WHAT YOU HAVE TO DO: Once you have read the entries, please say how many lines hold the string "underflowed", giving the number only.
EXERCISE MATERIALS Start Marker
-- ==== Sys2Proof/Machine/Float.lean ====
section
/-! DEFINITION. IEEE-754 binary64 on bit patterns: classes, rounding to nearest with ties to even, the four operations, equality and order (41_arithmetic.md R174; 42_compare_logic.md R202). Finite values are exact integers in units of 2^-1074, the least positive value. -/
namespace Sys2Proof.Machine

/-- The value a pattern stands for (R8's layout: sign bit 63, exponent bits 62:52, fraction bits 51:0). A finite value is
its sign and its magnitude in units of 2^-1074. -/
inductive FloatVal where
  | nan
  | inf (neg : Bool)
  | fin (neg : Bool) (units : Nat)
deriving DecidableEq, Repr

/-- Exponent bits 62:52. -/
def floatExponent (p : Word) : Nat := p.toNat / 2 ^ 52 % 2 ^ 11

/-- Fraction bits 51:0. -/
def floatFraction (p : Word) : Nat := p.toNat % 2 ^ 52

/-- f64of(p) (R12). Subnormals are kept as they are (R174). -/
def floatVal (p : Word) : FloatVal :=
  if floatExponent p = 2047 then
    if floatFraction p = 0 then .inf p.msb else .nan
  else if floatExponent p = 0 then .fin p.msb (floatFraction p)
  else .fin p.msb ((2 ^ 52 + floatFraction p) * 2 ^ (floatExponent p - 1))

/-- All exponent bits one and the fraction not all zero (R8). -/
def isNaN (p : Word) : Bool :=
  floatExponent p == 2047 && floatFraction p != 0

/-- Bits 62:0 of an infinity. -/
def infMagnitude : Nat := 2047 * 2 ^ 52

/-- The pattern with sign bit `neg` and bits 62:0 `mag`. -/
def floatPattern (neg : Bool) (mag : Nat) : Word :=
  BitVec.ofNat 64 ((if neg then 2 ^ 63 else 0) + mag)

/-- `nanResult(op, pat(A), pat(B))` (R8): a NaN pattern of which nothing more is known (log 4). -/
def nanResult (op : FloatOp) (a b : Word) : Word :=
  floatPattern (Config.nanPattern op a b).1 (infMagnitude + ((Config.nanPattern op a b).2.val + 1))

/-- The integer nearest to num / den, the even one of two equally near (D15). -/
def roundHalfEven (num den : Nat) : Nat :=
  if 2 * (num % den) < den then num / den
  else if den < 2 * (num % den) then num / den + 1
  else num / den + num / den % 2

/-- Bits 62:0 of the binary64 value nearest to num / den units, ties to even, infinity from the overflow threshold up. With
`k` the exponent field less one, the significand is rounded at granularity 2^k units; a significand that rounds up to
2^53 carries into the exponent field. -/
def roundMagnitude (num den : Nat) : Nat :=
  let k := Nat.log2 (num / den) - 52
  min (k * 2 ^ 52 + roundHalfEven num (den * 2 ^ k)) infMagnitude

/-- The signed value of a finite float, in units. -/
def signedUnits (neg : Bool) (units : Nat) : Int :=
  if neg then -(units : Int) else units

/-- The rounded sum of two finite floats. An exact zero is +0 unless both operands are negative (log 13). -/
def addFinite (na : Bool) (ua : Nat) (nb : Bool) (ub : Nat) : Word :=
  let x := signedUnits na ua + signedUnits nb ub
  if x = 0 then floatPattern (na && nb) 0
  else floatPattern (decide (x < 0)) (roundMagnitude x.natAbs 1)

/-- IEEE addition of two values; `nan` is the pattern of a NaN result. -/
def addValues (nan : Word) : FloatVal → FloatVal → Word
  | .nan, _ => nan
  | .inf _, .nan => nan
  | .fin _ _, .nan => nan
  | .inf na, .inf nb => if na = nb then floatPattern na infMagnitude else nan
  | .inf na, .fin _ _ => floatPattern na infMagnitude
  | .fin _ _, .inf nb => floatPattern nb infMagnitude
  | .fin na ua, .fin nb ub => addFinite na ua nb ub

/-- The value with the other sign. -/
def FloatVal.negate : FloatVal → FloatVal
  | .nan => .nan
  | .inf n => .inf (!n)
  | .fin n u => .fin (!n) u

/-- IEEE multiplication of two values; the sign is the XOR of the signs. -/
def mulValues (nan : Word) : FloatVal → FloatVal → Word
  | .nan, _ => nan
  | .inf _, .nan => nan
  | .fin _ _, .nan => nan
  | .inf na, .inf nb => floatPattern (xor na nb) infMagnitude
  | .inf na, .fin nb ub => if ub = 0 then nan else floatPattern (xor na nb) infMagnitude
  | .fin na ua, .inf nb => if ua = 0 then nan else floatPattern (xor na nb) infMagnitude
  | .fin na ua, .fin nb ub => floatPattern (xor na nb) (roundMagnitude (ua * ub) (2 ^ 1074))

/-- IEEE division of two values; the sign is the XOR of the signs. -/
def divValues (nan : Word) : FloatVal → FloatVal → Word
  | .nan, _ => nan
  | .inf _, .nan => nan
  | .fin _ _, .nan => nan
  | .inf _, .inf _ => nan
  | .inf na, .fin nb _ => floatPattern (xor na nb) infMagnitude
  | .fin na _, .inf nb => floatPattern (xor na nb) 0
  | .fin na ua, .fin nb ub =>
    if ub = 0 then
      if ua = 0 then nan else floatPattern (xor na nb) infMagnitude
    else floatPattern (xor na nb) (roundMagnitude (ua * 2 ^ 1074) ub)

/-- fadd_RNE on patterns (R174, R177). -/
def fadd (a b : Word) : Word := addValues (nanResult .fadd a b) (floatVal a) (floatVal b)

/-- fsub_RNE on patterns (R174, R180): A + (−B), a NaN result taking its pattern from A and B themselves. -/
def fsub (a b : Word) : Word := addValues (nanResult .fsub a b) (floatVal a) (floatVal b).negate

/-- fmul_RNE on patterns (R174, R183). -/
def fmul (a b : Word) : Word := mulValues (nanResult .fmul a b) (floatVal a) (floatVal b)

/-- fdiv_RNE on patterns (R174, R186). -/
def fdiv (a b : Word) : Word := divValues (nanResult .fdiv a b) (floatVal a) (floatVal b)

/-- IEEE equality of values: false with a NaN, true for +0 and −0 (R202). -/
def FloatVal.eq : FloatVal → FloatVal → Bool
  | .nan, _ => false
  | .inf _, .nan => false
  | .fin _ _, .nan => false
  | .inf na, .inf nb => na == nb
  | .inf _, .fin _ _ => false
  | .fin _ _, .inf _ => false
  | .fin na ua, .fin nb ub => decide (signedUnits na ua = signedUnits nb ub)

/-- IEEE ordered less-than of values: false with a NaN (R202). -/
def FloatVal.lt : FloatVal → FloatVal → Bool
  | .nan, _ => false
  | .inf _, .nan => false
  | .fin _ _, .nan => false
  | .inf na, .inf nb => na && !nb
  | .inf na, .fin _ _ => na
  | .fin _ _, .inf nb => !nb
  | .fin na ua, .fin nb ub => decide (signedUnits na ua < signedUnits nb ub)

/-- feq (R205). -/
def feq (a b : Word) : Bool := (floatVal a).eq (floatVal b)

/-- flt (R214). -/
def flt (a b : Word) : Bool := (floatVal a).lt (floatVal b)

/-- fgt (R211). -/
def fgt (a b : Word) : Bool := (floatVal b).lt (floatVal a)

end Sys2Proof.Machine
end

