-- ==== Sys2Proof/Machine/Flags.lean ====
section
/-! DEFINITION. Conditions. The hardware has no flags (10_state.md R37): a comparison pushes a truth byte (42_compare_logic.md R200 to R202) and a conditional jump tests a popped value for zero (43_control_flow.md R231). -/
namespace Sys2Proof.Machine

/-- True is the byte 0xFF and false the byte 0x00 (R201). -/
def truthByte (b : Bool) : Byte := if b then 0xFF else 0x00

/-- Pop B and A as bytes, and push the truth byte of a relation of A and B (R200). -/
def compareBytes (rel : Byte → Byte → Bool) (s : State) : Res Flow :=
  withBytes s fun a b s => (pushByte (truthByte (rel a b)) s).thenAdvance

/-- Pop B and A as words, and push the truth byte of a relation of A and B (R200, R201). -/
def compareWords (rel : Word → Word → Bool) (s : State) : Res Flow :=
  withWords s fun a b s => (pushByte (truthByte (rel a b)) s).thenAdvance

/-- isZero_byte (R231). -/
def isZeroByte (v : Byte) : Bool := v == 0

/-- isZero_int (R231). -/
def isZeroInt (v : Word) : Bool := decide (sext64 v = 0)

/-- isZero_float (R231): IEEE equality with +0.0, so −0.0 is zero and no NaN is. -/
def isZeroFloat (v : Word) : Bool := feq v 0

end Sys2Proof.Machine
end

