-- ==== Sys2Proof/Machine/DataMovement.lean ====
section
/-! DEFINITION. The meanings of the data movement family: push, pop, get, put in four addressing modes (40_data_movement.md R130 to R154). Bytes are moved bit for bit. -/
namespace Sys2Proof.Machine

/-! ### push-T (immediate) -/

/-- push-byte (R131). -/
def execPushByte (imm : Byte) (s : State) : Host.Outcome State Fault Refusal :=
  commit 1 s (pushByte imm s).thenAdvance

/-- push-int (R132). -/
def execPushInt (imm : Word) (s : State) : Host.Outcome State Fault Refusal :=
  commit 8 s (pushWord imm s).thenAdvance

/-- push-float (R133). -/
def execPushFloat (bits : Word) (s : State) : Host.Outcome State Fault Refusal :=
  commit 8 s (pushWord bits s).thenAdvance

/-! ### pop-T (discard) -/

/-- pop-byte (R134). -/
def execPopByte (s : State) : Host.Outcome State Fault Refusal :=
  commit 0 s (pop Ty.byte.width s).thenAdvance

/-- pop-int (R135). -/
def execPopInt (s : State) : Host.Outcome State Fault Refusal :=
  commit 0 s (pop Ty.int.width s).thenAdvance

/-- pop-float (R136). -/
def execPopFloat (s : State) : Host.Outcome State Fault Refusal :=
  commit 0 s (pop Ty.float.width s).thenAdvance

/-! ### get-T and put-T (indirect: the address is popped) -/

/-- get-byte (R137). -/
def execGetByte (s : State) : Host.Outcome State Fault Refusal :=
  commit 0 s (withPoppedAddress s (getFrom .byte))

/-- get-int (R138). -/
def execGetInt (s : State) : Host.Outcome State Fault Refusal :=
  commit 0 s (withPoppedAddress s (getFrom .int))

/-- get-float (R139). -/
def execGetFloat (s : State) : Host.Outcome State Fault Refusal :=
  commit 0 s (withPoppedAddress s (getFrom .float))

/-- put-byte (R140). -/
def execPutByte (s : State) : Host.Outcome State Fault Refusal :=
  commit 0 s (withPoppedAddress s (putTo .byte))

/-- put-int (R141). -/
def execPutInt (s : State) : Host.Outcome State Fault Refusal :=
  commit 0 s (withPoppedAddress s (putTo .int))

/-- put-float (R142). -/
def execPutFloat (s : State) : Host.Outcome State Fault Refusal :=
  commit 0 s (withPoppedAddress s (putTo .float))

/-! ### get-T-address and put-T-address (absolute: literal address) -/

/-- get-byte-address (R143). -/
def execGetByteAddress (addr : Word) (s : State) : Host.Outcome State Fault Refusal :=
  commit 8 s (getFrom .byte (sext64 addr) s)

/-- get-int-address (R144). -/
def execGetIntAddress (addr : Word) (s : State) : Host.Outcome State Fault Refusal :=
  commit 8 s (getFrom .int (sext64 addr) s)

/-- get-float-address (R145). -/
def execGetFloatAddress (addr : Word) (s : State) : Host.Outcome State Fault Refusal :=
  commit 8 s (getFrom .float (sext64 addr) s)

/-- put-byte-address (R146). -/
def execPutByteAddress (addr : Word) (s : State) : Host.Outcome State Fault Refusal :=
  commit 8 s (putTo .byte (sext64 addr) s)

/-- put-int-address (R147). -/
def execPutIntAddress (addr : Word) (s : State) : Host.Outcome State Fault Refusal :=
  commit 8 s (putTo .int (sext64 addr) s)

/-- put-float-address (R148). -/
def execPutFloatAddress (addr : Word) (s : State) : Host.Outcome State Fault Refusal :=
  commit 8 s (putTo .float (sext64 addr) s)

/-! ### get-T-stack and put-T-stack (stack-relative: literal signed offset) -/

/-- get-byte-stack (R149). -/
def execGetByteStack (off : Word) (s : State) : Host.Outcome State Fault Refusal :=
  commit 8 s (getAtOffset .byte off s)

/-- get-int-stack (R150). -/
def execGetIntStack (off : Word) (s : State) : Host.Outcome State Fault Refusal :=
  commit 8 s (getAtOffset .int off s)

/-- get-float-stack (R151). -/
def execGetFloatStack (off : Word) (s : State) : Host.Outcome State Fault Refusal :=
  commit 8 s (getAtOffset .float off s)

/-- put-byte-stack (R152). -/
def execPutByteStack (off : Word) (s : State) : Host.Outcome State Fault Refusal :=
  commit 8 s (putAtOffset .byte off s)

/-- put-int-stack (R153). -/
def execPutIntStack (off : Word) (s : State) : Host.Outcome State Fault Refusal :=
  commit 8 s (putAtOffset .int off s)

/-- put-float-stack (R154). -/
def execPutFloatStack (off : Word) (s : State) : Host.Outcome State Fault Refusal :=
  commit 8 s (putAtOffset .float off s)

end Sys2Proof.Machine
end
EXERCISE MATERIALS End Marker
EXERCISE MATERIALS Start Marker
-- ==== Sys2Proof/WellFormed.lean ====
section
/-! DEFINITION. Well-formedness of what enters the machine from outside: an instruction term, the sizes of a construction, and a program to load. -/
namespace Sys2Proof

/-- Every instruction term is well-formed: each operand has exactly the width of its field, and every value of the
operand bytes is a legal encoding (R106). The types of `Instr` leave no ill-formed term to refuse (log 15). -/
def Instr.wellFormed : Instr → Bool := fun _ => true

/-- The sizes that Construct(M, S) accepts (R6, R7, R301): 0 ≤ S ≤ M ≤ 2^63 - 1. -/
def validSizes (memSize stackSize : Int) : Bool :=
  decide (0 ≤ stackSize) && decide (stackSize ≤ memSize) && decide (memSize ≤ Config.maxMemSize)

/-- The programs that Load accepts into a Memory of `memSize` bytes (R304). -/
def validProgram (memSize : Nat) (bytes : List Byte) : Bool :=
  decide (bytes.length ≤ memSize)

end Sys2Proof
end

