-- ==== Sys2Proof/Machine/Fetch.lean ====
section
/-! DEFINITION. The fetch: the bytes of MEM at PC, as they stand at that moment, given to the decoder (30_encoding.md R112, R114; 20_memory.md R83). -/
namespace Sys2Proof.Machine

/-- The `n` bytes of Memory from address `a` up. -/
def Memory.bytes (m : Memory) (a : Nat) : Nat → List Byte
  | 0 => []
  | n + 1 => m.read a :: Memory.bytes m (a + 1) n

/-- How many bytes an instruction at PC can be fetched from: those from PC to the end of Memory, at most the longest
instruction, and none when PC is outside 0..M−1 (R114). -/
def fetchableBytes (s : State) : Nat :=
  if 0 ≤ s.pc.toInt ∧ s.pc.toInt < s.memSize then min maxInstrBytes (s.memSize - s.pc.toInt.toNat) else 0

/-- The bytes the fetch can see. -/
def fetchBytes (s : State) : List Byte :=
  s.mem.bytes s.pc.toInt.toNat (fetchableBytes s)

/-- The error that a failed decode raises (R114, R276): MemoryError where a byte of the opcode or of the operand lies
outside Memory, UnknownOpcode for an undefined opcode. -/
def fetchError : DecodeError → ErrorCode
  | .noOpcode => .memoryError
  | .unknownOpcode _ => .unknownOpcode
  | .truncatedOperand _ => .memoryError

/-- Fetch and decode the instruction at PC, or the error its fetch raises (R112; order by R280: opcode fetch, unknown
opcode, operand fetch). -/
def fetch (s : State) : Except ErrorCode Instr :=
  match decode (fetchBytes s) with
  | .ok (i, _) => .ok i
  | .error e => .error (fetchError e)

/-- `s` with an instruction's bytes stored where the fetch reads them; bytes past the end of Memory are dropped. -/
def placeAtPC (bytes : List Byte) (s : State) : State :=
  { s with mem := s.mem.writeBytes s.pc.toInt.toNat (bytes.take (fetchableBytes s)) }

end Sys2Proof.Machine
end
EXERCISE MATERIALS End Marker
EXERCISE MATERIALS Start Marker
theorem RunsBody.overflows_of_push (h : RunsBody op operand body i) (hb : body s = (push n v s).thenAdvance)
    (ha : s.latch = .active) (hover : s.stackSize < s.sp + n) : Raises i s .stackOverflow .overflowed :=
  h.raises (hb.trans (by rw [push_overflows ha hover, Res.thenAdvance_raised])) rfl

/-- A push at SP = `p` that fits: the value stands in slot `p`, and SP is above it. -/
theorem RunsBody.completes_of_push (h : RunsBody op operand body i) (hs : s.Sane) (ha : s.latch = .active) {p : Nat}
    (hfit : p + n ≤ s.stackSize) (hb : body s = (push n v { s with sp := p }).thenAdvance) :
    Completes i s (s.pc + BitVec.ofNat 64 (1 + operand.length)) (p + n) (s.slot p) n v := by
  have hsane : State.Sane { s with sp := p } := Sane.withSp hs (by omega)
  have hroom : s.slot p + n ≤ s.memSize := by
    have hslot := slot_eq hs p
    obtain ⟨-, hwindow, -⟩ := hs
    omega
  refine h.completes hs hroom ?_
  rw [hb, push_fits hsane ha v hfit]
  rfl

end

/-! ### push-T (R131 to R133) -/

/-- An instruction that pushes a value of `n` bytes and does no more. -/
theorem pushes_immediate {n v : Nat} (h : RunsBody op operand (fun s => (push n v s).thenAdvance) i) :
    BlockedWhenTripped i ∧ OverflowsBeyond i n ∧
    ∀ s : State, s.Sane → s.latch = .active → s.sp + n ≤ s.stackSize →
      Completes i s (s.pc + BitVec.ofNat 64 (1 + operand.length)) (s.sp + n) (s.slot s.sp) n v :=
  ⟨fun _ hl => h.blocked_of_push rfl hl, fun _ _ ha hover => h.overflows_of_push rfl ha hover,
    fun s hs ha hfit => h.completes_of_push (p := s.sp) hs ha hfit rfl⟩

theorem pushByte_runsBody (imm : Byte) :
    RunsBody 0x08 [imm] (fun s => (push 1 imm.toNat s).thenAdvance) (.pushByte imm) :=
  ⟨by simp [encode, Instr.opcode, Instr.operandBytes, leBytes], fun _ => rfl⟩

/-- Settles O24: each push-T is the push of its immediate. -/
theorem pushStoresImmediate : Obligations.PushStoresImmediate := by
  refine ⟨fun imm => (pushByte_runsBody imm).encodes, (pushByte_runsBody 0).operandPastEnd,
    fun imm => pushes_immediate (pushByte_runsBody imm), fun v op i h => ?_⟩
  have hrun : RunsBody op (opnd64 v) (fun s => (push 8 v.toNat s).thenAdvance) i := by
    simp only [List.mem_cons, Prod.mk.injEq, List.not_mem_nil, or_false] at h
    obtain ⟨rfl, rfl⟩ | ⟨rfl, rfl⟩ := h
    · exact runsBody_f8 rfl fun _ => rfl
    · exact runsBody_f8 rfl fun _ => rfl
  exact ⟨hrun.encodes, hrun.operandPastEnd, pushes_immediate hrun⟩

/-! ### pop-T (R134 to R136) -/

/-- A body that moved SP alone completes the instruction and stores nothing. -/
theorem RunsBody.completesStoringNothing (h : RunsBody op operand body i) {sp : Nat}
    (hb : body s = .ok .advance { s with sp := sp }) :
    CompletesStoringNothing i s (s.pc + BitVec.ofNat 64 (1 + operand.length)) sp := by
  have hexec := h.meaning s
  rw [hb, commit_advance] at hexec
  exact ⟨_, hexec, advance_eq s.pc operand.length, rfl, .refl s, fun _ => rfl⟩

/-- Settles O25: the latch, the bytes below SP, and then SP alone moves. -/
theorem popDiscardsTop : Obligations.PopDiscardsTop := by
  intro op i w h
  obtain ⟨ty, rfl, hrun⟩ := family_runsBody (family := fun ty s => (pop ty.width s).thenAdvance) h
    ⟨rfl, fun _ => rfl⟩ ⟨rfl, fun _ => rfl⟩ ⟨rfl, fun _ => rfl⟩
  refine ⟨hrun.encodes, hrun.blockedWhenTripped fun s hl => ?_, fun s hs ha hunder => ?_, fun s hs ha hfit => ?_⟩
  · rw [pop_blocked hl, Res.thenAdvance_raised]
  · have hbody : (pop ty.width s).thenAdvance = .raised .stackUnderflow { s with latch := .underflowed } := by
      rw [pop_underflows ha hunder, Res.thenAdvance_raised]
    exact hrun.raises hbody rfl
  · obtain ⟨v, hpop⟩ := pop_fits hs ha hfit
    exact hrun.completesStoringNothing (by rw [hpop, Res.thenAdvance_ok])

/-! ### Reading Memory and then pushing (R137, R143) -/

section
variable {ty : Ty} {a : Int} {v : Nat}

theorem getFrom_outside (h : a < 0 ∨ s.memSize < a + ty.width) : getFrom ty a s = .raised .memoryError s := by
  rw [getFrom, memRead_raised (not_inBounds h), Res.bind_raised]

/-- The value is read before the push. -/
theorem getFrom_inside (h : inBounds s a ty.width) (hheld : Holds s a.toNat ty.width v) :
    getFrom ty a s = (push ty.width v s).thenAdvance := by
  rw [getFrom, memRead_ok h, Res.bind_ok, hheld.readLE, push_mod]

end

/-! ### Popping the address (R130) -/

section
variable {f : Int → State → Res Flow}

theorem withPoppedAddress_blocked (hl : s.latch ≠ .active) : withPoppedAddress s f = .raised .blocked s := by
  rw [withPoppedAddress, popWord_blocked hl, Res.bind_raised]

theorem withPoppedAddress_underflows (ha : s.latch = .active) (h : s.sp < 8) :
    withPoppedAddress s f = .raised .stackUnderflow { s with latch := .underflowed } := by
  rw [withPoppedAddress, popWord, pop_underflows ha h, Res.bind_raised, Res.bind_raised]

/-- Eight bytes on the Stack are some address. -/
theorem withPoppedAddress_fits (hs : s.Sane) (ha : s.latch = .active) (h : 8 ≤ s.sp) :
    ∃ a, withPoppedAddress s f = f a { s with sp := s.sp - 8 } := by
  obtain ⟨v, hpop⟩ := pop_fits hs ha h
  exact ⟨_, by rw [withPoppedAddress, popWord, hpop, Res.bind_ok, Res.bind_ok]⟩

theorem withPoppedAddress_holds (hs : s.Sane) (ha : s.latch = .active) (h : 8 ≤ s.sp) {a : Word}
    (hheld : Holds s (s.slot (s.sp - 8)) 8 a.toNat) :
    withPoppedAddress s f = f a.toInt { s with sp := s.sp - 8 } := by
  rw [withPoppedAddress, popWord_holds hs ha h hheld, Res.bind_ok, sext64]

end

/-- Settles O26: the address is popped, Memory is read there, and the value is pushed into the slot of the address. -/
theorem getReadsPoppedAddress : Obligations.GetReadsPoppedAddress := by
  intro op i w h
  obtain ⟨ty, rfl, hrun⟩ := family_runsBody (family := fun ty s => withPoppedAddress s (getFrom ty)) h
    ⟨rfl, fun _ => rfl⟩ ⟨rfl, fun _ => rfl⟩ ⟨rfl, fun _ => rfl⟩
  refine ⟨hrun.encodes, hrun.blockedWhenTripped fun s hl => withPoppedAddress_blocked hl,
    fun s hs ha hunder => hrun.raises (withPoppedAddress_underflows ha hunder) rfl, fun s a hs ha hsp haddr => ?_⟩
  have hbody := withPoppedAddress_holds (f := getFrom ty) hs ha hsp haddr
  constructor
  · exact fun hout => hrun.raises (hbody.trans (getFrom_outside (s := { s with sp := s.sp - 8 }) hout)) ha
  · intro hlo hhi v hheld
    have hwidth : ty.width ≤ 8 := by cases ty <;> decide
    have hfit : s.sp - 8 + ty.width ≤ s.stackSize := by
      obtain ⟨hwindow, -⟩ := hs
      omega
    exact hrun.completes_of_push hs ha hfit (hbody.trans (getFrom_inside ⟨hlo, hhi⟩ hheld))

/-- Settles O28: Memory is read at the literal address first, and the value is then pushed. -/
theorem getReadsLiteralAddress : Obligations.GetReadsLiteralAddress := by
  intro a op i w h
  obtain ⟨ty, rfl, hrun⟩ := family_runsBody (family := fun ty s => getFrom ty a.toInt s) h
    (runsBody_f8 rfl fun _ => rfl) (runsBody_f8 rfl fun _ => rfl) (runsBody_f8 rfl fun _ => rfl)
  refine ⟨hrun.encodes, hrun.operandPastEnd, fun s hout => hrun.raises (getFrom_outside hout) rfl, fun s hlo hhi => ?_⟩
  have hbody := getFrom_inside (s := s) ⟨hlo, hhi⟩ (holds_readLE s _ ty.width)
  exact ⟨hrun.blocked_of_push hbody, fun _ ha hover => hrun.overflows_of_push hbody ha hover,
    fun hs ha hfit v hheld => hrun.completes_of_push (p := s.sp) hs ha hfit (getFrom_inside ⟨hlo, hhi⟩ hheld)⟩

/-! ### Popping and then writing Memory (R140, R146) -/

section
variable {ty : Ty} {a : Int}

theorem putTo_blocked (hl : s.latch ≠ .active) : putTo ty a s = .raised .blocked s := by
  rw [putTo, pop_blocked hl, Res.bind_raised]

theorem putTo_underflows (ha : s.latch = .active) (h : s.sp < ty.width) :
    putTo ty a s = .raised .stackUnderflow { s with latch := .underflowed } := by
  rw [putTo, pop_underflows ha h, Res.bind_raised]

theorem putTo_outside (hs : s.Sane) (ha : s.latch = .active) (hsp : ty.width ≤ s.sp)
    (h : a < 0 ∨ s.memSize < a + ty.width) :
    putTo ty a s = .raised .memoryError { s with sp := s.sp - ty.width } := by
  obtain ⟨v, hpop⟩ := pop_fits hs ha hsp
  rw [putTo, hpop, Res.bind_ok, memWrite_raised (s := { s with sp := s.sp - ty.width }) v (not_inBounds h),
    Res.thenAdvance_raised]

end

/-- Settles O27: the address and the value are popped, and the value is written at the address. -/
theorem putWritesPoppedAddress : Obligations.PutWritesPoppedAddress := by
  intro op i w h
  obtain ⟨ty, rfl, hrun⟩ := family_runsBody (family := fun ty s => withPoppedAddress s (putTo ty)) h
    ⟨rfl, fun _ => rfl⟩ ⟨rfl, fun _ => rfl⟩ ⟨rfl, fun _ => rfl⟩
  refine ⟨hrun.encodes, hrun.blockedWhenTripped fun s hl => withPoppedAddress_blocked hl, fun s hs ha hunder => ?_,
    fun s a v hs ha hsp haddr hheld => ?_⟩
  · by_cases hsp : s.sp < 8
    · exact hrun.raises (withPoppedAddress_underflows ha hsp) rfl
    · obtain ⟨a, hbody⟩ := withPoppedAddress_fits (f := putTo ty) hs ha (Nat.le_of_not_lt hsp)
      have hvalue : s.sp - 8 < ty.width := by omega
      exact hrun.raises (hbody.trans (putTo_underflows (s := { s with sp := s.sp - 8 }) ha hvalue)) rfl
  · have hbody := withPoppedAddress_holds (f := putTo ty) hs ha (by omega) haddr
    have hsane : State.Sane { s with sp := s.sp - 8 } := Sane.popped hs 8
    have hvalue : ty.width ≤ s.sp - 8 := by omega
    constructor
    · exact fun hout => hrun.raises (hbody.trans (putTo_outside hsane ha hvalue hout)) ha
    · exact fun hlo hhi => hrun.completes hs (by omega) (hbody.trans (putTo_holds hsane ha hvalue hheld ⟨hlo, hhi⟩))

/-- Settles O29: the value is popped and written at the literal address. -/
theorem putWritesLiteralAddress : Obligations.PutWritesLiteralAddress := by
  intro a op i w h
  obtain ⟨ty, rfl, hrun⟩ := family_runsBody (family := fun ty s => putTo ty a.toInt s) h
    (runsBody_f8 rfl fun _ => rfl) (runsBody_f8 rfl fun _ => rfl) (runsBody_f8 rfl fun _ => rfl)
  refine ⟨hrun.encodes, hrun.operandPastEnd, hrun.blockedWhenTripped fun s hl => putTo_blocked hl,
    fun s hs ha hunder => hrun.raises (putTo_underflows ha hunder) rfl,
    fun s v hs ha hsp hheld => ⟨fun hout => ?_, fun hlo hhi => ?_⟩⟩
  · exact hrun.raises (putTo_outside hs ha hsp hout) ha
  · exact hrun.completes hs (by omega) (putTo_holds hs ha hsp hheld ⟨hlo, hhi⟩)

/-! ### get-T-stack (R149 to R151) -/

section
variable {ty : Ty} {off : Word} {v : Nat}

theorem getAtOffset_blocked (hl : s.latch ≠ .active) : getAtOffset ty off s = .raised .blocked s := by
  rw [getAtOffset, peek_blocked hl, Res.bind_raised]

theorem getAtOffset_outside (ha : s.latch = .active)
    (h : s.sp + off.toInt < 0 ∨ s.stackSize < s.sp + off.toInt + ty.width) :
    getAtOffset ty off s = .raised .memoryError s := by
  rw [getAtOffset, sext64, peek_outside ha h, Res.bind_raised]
EXERCISE MATERIALS End Marker
ANSWER TO THIS EXERCISE: 3